From the boundedness assumption on the reward, we can also bound $|V_i|\leq \frac{r_\text{max}}{1-\gamma} = V_\text{max}$ and $\Delta \leq 2 V_\text{max}/N_M$.
We require enough samples so that with probability at least $1-\delta$ the error in our approximation of $\hat{V}$ is within $\epsilon$ of the true value.
By the Hoeffding inequality, we can ensure this is the case by choosing $N_M$ such that
\begin{equation}
    \delta \leq 2\exp{\left(-\frac{N_M\epsilon^2}{2V_\text{max}^2}\right)},
\end{equation}
which corresponds to the smallest integer $N_M$ such that
\begin{equation}
    N_M \geq \log\left(\frac{2}{\delta}\right)\left(\frac{2 V_\text{max}^2}{\epsilon^2}\right).
\end{equation}

\subsection{Monte-Carlo sampling}

The alternative method to using closed-form expressions for the moments of the return distribution given an MDP sample would be to in turn approximate these through Monte Carlo samples, as done in \cite{learningtodefer}.
To do so, given the infinite horizon nature of the MDPs we are considering, we would have to accumulate rewards over a roll-out with a finite number of steps $T$, thus incurring in some error, which can be bounded above by $\gamma^T V_\text{max}$. Note that the tightness of this bound will depend entirely on the reward structure of the MDP, and that this is not a source of error that can be reduced by repeatedly sampling transitions.
For the purposes of the analysis presented, we will be generous in mostly ignoring the computational cost associated with sampling trajectories for a given MDP.
In practice, sampling from a categorical distribution (i.e. sampling the trajectories for a given MDP) is significantly faster than sampling from a Dirichlet distribution (i.e. sampling the transition matrix), so we incorporate the overall computational cost of trajectory sampling into the modest condition that $T$ cannot be arbitrarily large, but assume infinite trajectory sampling capability otherwise.
This assumption allows us to determine the value for the $i^\text{th}$ given MDP arbitrarily accurately up to this error, so that the distance between the true value $V_i$ to the accumulated finite sum of rewards $V_i'$ will be bounded by $|V_i - V'_i|\leq \gamma^T V_\text{max}$.

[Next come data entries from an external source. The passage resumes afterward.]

/-- The ending of a LAMP_SET or SHOOT, or of a WAIT, NAK or ACK in the phase that asked for it. -/
def phaseEnding (st : St) (p : Purpose) (ph : Phase) (e : Ending) (s : State) : State :=
  let x := s.stations[st]
  if x.state ≠ .running ∨ x.phase ≠ some ph then s
  else match e with
    | .ack => match ph with
      | .lampSet =>
        if headAborts s st then completeAbort st s
        else askCamera st kindShoot .shoot (modStation st (fun x => { x.quiet with phase := some .shoot }) s)
      | .shoot => shootAcked st s
      | .advance => advanceAcked st s
      | .shotWait => s
      | .advanceWait => s
    | .nak reason => match ph with
      | .lampSet => if headAborts s st then completeAbort st s else failRunning st (nakFault st p reason s) s
      | .shoot => if headAborts s st then completeAbort st s else failRunning st (nakFault st p reason s) s
      | .advance => failRunning st (nakFault st p reason s) s
      | .shotWait => startPoll st (clearWaits st s)
      | .advanceWait => startPoll st (clearWaits st s)
    | .wait =>
      if headAborts s st && (ph == .lampSet || ph == .shoot) then completeAbort st s
      else if waitsOut s st then failRunning st (transactionFault .waitLimit st p none s) s
      else startGap st p s
    | .status => match ph with
      | .shotWait => startPoll st (clearWaits st s)
      | .advanceWait => startPoll st (clearWaits st s)
      | .lampSet => s
      | .shoot => s
      | .advance => s

/-- The ending of a REWIND (R38, R183). -/
def rewindEnding (st : St) (e : Ending) (s : State) : State :=
  if s.stations[st].state ≠ .unloading ∨ closeUnderWay s st = true then s
  else match e with
    | .ack => modStation st (fun x => { x.quiet with rewindLimit := true, pollTimer := true }) s
    | .nak reason => suspendUnload st true (offerFault (nakFault st .rewind reason s) s)
    | .wait =>
      if waitsOut s st then suspendUnload st true (offerFault (transactionFault .waitLimit st .rewind none s) s)
      else startGap st .rewind s
    | .status => s

/-- The ending of a rewind poll (R38, R183). -/
def rewindPollEnding (st : St) (e : Ending) (s : State) : State :=
  if s.stations[st].state ≠ .unloading ∨ closeUnderWay s st = true then s
  else match e with
    | .wait =>
      if waitsOut s st then suspendUnload st true (offerFault (transactionFault .waitLimit st .rewindPoll none s) s)
      else startGap st .rewindPoll s
    | .ack => s
    | .nak _ => startPoll st (clearWaits st s)
    | .status => startPoll st (clearWaits st s)

/-- The ending of the roll check's STATUS (R63): a NAK, or the 200th WAIT, leaves roll check pending. -/
def rollCheckEnding (st : St) (e : Ending) (s : State) : State :=
  if s.stations[st].rollCheck = false then s
  else match e with
    | .wait => if waitsOut s st then clearWaits st s else startGap st .rollCheck s
    | .ack => s
    | .nak _ => clearWaits st s
    | .status => clearWaits st s

/-- The ending of a transaction of a resume step (R183, R187, R189). -/
def resumeEnding (st : St) (p : Purpose) (step : ResumeStep) (e : Ending) (s : State) : State :=
  let x := s.stations[st]
  if x.state ≠ .suspended ∨ x.susp.step ≠ step then s
  else match e with
    | .ack =>
      if step = .settlingAdvance then
        modStation st (fun x => { x.quiet with
          advanceLimit := true, pollTimer := true, susp := { x.susp with step := .settlingAdvanceWait } }) s
      else s
    | .nak reason =>
      if step = .settlingAdvanceWait then startPoll st (clearWaits st s)
      else failStep st true (offerFault (nakFault st p reason s) s)
    | .wait =>
      if waitsOut s st then failStep st true (offerFault (transactionFault .waitLimit st p none s) s)
      else startGap st p s
    | .status => if step = .settlingAdvanceWait then startPoll st (clearWaits st s) else s

/-- The ending of a transaction of the station's own, handed to it (R73). -/
def stationEnding (st : St) (p : Purpose) (e : Ending) (s : State) : State :=
  if s.stations[st].pendingPost.isSome then s
  else match p with
    | .lampSet => phaseEnding st p .lampSet e s
    | .shoot => phaseEnding st p .shoot e s
    | .shotPoll => phaseEnding st p .shotWait e s
    | .advance => phaseEnding st p .advance e s
    | .advancePoll => phaseEnding st p .advanceWait e s
    | .rewind => rewindEnding st e s
    | .rewindPoll => rewindPollEnding st e s
    | .rollCheck => rollCheckEnding st e s
    | .resumeCheck => resumeEnding st p .checking e s
    | .settleAdvance => resumeEnding st p .settlingAdvance e s
    | .settlePoll => resumeEnding st p .settlingAdvanceWait e s
    | .print | .printPoll | .wake | .idlePoll | .forwarded => s

/-- The ending of a transaction that ran on past the station's suspension (R184): an ACK to a SHOOT or to an ADVANCE moves
the suspended phase on. -/
def detachedEnding (st : St) (p : Purpose) (e : Ending) (s : State) : State :=
  let x := s.stations[st]
  if x.state = .suspended ∧ e = .ack then
    if p = .shoot ∧ x.susp.phase = .shoot then
      modStation st (fun x => { x with susp := { x.susp with phase := .shotWait } }) s
    else if p = .advance ∧ x.susp.phase = .advance then
      modStation st (fun x => { x with susp := { x.susp with phase := .advanceWait } }) s
    else s
  else s

/-- The transaction of a purpose is asked for (again): after a WAIT gap, or at a poll (R73, R77). -/
def askFor (st : St) (p : Purpose) (s : State) : State :=
  match p with
  | .lampSet => askLampSet st s
  | .print | .printPoll | .wake | .idlePoll | .forwarded => s
  | .shoot | .shotPoll | .advance | .advancePoll | .rewind | .rewindPoll | .rollCheck | .resumeCheck | .settleAdvance
  | .settlePoll => askCamera st (p.target s st).2 p s

/-! ### ABORT and ORDER_CANCEL at the station (R191 to R195) -/

/-- Whether ABORT is accepted (R191). -/
def abortable (s : State) (st : St) : Bool :=
  match headOf s st with
  | some q => (q.state == .running || q.state == .suspended) && !q.abort && q.outcome.isNone
  | none => false

/-- The abort marker is set, and the abort is completed where the request stands (R192 to R194). -/
def applyAbort (st : St) (s : State) : State :=
  let s := modHead st (fun q => { q with abort := true }) s
  let x := s.stations[st]
  match x.state with
  | .suspended => abortSuspended st s
  | .held => completeAbort st s
  | .running =>
    match x.phase with
    | none => completeAbort st s
    | some .lampSet => if inProgress s st then s else completeAbort st s
    | some .shoot => if inProgress s st then s else completeAbort st s
    | some .shotWait => s
    | some .advance => s
    | some .advanceWait => s
  | .disabled | .offline | .noRoll | .ready | .waitingFilm | .waitingLabels | .unloading => s

/-- Whether a cancel removes a request (R10): it is of the order, and QUEUED or WAITING. -/
def removable (order : Nat) (q : Request) : Bool :=
  q.order == order && (q.state == .queued || q.state == .waitingFilm || q.state == .waitingLabels)

/-- The station's state after its head was removed by a cancel (R195). -/
def afterRemoval (head : Option Request) (order : Nat) (x : StationState) : StationState :=
  match head with
  | some q =>
    if removable order q then
      if q.state = .waitingLabels ∧ x = .waitingLabels then .ready
      else if q.state = .waitingFilm ∧ x = .waitingFilm then .noRoll
      else x
    else x
  | none => x

/-- A cancel reaches the station of an order (R10, R195). -/
def cancelAt (st : St) (order : Nat) (s : State) : State :=
  let x := s.stations[st]
  let removed := (x.queue.filter (removable order)).length
  let s := modStation st (fun x =>
    { x with queue := x.queue.filter fun q => !removable order q
             state := afterRemoval x.queue.head? order x.state }) s
  let s := (List.range removed).foldl (fun s _ => requestEnded order s) s
  if abortable s st && ((headOf s st).map (·.order)) == some order then applyAbort st s else s

end Sys2Proof.Machine
end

Thus, we can consider the distance
\begin{align}
    \left|\hat{V} - \frac{1}{N_M}\sum_i V'_i\right| &\leq
    \left|\hat{V} - \frac{1}{N_M}\sum_i V_i\right| + \left|\frac{1}{N_M}\sum_i V_i - \frac{1}{N_M}\sum_i V'_i\right| \\
    & \leq \left|\hat{V} - \frac{1}{N_M}\sum_i V_i\right| + \gamma^T V_\text{max},
\end{align}
so that if 
\begin{equation}
    \left|\hat{V} - \frac{1}{N_M}\sum_i V_i\right| + \gamma^T V_\text{max} \leq \epsilon,
\end{equation}
with probability at least $1-\delta$, then the distance to the original estimate also satisfies
\begin{equation}
    \left|\hat{V} - \frac{1}{N_M}\sum_i V'_i\right| \leq \epsilon.
\end{equation}
with at least probability $1-\delta$.

As such, we apply the Hoeffding inequality in the form
\begin{equation}
    \mathbb{P}\left(\left|\hat{V} - \frac{1}{N_M}\sum_i V_i\right| \leq \epsilon - \gamma^T V_\text{max}\right) \geq 1 - 2\exp{\left(-\frac{N_M^2(\epsilon - \gamma^T V_\text{max})^2}{2V_\text{max}^2}\right)}.
\end{equation}
Note that this also imposes a minimum horizon truncation of $T>\log(\epsilon/V_\text{max})/\log\gamma$. Explicitly including the probability threshold $\delta$ now corresponds to finding an $N_M$ such that
\begin{equation}
    \delta \leq 2\exp{\left(-\frac{N_M^2(\epsilon - \gamma^T V_\text{max})^2}{2V_\text{max}^2}\right)},
\end{equation}
so
\begin{equation}
    N_M \geq \log\left(\frac{2}{\delta}\right)\frac{2 V_\text{max}^2}{(\epsilon - \gamma^T V_\text{max})^2}.
\end{equation}

This bound corresponds to a worsening by a factor of $(1-\gamma^T V_\text{max}/\varepsilon)^{-2}$ in the number of samples required to get comparable accuracy to the method that uses exact moments.
For example, for the gridworld setup considered ($\gamma=0.999, r_\text{max}=1$ and positing $\epsilon=0.001$) would require an order of magnitude of $T\approx 10^5$ for every rolled out trajectory, (of which we are assuming to be able to carry out an arbitrarily large number to obtain this bound) at which point the contribution of the trajectory sampling to the bottleneck would be severe and require a completely different bound to take it into account.
Thus, for the regime we consider, choosing to compute exact moments does save computation towards the computational bottleneck of taking samples from a Dirichlet posterior.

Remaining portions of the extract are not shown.